> **Excerpted data**
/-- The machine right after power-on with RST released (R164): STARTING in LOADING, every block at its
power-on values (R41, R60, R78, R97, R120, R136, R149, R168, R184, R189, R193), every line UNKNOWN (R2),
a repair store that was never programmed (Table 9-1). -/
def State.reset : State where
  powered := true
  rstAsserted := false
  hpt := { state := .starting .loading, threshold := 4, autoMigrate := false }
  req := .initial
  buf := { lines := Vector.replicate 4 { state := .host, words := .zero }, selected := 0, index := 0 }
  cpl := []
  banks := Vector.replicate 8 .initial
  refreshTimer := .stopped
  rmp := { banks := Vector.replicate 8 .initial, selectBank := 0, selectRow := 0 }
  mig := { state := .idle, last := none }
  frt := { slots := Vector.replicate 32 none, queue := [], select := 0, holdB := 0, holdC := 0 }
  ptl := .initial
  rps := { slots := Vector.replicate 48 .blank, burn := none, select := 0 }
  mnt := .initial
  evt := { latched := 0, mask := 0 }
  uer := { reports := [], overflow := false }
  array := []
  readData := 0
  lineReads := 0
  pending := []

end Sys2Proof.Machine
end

==

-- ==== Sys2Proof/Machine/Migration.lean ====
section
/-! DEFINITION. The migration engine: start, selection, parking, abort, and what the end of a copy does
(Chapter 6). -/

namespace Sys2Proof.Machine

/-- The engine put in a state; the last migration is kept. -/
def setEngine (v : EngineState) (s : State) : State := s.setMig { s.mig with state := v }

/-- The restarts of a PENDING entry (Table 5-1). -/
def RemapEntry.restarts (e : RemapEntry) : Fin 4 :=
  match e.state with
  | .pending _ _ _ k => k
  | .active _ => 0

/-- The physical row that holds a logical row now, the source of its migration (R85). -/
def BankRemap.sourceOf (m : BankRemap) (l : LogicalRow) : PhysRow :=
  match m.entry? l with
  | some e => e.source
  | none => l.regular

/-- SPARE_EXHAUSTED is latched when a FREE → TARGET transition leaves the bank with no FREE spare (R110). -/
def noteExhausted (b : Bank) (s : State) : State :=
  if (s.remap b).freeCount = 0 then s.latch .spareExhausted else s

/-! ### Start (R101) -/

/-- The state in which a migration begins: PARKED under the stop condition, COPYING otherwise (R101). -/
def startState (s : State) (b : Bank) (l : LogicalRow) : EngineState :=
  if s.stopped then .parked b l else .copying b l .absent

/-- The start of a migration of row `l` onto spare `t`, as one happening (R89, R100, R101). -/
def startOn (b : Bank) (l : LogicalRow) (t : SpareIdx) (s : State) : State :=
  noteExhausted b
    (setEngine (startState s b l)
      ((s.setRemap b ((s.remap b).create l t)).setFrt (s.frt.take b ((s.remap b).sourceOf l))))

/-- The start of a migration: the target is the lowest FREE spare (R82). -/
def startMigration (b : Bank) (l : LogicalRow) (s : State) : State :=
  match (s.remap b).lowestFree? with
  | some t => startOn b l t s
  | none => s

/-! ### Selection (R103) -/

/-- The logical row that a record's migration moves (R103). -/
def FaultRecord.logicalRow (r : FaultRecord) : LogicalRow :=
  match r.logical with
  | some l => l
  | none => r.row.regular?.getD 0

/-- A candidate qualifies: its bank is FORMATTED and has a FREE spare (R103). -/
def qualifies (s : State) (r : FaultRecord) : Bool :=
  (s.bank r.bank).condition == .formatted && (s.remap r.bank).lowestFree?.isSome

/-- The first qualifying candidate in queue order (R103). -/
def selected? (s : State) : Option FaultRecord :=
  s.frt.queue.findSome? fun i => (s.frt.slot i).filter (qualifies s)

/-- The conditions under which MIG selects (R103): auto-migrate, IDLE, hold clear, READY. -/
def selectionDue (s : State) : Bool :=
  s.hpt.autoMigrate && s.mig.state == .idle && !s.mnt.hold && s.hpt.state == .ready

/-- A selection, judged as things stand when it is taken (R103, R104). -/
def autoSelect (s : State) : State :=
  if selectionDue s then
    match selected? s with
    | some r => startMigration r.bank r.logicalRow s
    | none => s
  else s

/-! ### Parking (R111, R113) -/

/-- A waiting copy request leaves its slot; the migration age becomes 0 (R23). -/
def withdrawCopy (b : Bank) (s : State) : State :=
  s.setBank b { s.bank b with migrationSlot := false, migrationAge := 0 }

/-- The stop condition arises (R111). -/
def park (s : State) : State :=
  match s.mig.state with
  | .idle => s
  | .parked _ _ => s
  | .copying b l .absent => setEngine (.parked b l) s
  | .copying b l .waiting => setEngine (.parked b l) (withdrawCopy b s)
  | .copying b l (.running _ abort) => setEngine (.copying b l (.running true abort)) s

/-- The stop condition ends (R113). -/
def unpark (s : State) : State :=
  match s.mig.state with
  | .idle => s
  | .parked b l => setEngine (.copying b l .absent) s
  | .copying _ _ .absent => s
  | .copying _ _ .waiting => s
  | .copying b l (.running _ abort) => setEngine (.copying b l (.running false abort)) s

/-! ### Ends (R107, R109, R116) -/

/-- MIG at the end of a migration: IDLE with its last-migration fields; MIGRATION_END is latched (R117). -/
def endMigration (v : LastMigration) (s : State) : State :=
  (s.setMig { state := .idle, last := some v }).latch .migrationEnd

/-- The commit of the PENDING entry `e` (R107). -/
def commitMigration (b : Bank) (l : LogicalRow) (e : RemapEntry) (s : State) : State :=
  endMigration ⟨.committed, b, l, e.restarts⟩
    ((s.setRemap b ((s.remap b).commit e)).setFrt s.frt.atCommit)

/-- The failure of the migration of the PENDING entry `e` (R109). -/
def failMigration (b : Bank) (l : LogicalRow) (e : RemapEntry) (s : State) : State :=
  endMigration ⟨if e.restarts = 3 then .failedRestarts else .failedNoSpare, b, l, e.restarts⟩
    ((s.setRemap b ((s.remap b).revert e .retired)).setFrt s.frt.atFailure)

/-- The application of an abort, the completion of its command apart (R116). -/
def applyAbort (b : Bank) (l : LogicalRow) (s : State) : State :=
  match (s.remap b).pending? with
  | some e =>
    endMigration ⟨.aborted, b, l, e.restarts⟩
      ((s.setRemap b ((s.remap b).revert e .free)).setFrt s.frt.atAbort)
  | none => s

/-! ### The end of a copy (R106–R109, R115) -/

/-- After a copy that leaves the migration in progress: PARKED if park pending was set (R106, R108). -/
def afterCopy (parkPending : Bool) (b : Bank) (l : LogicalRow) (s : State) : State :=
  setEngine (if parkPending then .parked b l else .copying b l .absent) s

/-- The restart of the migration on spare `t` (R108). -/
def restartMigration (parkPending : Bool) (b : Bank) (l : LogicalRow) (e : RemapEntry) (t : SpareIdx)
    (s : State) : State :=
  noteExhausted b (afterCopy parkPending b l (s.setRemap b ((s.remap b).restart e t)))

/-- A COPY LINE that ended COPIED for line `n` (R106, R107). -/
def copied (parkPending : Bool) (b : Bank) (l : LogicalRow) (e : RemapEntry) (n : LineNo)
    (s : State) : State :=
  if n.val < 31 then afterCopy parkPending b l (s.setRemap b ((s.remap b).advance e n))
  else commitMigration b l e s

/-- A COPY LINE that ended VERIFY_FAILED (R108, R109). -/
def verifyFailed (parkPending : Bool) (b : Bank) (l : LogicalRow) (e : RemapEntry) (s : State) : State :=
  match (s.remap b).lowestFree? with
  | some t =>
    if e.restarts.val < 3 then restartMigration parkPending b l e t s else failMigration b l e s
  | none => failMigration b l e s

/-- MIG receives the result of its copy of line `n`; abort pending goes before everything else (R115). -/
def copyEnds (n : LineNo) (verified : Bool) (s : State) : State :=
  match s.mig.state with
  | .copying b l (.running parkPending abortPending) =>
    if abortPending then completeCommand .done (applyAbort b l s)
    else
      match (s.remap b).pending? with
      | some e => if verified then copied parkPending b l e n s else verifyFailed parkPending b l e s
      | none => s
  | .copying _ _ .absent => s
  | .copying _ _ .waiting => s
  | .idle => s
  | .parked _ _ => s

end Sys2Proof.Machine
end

> **Task item**
Reproduce the entries above exactly, but only the lines between the line holding "block at its" and the line holding "powered := true", inclusive.

> **Result of the task**
/-- The machine right after power-on with RST released (R164): STARTING in LOADING, every block at its
power-on values (R41, R60, R78, R97, R120, R136, R149, R168, R184, R189, R193), every line UNKNOWN (R2),
a repair store that was never programmed (Table 9-1). -/
def State.reset : State where
  powered := true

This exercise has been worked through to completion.